* _Directions_
Look through the listing and report every line that has "later" in it.

****

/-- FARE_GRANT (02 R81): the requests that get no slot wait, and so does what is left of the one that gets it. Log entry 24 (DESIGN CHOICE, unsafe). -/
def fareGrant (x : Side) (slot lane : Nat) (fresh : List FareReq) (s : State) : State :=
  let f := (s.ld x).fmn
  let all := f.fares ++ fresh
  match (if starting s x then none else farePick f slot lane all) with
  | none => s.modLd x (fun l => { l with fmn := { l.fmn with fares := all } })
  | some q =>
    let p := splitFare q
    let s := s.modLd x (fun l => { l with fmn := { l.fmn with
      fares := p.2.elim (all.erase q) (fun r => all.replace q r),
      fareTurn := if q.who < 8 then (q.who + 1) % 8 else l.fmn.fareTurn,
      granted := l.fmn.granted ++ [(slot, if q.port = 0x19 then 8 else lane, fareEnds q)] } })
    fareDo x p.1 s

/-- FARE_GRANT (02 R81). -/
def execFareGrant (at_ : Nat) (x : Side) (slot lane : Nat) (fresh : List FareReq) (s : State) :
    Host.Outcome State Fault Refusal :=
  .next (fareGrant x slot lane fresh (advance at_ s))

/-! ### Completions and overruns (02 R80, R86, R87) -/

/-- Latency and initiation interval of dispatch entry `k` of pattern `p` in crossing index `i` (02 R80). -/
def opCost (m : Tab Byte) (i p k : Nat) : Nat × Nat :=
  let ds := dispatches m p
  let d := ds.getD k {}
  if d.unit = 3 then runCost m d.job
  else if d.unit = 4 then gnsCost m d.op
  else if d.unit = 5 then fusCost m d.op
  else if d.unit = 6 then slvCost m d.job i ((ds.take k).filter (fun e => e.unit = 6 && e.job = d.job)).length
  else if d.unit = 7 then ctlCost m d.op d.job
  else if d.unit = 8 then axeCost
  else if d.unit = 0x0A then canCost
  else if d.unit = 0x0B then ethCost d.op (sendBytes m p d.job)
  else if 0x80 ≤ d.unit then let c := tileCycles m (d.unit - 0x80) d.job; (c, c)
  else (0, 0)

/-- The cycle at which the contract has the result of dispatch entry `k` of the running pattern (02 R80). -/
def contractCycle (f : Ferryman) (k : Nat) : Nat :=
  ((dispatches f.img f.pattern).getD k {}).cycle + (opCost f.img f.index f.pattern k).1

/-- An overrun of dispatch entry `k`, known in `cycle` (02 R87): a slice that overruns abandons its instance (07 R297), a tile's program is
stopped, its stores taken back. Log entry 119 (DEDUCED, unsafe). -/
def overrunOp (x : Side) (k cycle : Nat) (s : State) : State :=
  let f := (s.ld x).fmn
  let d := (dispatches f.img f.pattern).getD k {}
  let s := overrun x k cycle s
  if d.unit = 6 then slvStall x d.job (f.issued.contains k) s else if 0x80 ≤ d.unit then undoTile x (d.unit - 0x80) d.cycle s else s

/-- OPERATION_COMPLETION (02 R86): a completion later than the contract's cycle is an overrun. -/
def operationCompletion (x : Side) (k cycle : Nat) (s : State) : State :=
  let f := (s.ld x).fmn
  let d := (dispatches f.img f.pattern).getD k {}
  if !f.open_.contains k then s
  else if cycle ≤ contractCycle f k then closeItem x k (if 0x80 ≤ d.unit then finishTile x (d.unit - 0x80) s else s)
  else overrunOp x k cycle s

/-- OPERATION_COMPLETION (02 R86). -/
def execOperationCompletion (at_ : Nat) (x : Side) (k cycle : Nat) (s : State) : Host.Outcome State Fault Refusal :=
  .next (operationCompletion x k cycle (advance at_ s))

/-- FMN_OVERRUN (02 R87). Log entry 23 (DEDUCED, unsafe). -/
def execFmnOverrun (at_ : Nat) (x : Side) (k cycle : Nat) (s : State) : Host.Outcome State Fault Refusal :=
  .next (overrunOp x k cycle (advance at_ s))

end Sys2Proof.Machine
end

****

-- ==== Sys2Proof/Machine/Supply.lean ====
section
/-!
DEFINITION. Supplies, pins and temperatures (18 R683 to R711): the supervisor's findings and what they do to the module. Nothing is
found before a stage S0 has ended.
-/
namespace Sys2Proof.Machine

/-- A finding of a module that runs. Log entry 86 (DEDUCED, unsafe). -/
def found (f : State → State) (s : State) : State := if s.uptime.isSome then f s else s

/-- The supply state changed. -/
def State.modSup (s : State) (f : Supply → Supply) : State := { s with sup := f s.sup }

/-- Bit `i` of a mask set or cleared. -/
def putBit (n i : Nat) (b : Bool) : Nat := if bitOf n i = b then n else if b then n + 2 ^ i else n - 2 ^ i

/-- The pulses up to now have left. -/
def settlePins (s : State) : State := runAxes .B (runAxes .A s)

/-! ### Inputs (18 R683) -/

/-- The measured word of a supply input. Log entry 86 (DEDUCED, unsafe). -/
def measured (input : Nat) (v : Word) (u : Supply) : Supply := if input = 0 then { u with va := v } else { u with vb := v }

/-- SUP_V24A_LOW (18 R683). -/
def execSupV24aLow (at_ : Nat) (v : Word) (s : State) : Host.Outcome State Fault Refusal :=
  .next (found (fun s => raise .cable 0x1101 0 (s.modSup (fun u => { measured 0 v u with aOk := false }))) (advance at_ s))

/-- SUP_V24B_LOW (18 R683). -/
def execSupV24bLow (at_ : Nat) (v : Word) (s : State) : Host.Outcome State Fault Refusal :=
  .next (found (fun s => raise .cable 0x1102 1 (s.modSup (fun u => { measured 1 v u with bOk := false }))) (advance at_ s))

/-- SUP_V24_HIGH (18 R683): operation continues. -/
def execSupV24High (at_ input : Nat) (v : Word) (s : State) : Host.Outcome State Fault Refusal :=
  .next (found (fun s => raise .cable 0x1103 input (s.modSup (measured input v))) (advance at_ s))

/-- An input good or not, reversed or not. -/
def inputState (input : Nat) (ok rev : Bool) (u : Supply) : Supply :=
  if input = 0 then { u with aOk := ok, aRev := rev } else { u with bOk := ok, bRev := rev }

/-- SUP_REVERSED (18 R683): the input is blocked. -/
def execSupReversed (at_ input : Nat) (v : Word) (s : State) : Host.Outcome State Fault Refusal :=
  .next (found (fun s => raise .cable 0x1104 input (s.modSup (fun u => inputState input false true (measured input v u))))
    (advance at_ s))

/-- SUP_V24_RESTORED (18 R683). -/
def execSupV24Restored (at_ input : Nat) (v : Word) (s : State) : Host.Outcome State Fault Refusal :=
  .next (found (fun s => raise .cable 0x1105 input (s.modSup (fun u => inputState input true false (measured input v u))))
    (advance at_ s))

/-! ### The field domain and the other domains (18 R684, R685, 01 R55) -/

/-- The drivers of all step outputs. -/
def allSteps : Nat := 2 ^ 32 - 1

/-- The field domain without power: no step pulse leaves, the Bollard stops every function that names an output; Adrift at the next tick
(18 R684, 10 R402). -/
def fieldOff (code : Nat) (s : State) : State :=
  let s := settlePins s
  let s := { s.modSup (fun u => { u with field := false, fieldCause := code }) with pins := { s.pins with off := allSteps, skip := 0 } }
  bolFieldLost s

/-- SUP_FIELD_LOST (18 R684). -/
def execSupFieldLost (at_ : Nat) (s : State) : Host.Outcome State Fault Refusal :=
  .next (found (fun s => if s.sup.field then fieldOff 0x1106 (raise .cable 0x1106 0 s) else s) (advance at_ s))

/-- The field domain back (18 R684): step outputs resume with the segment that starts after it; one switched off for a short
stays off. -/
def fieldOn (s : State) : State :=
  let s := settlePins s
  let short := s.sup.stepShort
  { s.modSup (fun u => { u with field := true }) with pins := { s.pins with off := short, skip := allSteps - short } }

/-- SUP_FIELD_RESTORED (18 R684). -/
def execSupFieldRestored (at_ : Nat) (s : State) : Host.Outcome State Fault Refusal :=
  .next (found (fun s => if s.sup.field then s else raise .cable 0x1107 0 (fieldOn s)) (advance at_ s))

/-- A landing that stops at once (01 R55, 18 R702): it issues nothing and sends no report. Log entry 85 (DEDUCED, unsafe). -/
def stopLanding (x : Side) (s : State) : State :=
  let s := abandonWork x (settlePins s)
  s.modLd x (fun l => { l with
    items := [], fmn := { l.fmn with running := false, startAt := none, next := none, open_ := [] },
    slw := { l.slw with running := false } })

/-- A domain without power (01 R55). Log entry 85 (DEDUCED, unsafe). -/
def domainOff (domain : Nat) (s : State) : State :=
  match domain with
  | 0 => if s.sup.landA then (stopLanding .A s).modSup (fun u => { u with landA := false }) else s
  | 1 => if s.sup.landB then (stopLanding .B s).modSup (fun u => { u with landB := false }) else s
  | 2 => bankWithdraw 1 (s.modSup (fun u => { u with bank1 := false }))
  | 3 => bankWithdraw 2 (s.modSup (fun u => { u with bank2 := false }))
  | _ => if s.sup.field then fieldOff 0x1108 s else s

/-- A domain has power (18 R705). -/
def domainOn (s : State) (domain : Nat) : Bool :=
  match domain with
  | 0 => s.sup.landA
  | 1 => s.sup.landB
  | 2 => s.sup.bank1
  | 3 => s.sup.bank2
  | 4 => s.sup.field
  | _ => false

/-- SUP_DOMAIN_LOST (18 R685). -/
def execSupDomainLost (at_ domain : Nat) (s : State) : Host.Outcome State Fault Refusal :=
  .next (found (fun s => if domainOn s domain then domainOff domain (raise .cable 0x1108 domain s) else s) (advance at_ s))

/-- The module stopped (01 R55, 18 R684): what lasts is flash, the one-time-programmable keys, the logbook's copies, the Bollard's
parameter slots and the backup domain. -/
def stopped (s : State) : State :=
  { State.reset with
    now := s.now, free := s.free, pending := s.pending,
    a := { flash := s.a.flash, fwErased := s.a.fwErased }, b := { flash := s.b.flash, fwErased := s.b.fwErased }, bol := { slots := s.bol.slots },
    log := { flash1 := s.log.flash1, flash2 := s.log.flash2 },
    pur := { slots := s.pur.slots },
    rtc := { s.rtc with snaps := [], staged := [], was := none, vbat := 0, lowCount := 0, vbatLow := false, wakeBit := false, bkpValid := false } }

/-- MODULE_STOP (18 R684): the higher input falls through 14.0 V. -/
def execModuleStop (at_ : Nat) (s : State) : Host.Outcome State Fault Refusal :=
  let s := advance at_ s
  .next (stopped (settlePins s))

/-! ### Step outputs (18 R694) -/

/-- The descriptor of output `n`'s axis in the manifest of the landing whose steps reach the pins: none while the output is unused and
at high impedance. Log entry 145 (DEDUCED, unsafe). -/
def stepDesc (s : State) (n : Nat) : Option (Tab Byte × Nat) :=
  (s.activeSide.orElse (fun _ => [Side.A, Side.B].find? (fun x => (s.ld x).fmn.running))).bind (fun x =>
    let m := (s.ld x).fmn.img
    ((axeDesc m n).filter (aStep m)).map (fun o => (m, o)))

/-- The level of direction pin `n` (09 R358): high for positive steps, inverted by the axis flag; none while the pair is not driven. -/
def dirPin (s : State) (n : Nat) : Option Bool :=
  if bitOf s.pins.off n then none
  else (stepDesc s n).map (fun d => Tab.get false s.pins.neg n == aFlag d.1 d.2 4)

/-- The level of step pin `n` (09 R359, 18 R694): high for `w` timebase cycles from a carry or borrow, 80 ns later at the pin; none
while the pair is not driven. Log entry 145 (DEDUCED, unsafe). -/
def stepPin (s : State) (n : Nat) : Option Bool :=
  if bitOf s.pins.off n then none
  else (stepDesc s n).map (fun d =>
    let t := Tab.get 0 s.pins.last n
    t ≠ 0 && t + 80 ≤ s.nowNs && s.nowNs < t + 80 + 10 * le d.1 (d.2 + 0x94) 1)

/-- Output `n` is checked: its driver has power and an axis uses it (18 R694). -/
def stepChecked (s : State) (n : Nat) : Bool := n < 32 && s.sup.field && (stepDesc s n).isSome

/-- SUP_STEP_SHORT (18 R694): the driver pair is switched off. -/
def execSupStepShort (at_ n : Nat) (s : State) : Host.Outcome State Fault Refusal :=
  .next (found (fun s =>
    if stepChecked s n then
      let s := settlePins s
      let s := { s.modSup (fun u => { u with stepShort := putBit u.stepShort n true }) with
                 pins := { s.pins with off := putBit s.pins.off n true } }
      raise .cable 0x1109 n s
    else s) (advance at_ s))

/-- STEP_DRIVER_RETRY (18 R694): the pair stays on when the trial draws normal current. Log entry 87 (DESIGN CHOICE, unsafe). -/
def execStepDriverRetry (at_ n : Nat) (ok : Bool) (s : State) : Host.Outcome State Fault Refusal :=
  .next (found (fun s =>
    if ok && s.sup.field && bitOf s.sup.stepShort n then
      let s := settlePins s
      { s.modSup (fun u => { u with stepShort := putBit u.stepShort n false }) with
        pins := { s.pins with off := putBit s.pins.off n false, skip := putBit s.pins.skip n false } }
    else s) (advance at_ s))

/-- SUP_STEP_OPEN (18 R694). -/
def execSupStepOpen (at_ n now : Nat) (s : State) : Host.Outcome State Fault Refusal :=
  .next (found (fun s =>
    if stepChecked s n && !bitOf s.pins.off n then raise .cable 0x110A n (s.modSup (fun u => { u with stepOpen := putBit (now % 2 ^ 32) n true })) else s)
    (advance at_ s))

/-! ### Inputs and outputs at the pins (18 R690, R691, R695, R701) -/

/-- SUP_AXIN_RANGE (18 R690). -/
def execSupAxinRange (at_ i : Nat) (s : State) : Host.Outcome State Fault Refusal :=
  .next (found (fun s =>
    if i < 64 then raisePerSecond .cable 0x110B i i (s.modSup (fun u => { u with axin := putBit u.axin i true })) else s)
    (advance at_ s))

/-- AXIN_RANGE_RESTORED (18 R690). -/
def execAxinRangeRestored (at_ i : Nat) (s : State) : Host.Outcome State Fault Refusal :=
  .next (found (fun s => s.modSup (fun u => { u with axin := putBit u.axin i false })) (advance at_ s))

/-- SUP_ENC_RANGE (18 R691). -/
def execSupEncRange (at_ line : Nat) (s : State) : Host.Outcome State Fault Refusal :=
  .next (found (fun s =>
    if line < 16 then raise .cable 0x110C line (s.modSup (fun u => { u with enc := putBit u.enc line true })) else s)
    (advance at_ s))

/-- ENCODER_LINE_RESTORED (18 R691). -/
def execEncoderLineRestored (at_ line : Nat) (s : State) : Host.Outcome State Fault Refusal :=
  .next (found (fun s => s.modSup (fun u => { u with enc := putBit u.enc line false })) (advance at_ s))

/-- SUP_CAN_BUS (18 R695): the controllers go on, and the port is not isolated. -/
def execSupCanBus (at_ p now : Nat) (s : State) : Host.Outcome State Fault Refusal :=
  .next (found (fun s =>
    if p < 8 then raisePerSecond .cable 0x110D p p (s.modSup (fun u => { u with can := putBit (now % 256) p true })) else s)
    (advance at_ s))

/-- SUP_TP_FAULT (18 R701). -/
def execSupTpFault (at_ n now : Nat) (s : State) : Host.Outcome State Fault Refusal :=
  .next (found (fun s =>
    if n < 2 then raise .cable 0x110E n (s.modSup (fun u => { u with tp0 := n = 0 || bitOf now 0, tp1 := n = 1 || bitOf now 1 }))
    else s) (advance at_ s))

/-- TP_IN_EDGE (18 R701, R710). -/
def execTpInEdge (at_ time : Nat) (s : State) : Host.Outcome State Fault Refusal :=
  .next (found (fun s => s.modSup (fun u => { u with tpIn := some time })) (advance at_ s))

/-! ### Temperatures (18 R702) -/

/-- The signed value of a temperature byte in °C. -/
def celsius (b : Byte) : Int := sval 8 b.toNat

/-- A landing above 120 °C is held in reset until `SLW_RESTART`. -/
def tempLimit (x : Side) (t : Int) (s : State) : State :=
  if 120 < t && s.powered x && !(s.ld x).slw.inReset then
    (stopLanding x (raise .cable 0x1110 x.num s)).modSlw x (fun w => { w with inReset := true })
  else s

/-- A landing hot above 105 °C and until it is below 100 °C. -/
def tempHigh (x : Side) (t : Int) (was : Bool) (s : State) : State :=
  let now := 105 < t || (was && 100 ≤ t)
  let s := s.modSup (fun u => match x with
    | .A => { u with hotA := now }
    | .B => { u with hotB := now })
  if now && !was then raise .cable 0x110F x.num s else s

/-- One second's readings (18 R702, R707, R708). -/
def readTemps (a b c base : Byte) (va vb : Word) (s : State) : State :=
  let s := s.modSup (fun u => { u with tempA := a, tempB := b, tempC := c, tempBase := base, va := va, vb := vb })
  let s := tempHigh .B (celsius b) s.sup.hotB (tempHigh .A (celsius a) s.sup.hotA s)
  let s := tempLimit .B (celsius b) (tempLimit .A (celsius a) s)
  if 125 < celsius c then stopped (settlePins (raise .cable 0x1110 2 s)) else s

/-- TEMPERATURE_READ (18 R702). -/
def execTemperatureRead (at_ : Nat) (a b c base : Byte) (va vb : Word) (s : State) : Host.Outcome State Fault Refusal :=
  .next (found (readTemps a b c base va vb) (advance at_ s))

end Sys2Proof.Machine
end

****

* _Output_
/-- OPERATION_COMPLETION (02 R86): a completion later than the contract's cycle is an overrun. -/
/-- The level of step pin `n` (09 R359, 18 R694): high for `w` timebase cycles from a carry or borrow, 80 ns later at the pin; none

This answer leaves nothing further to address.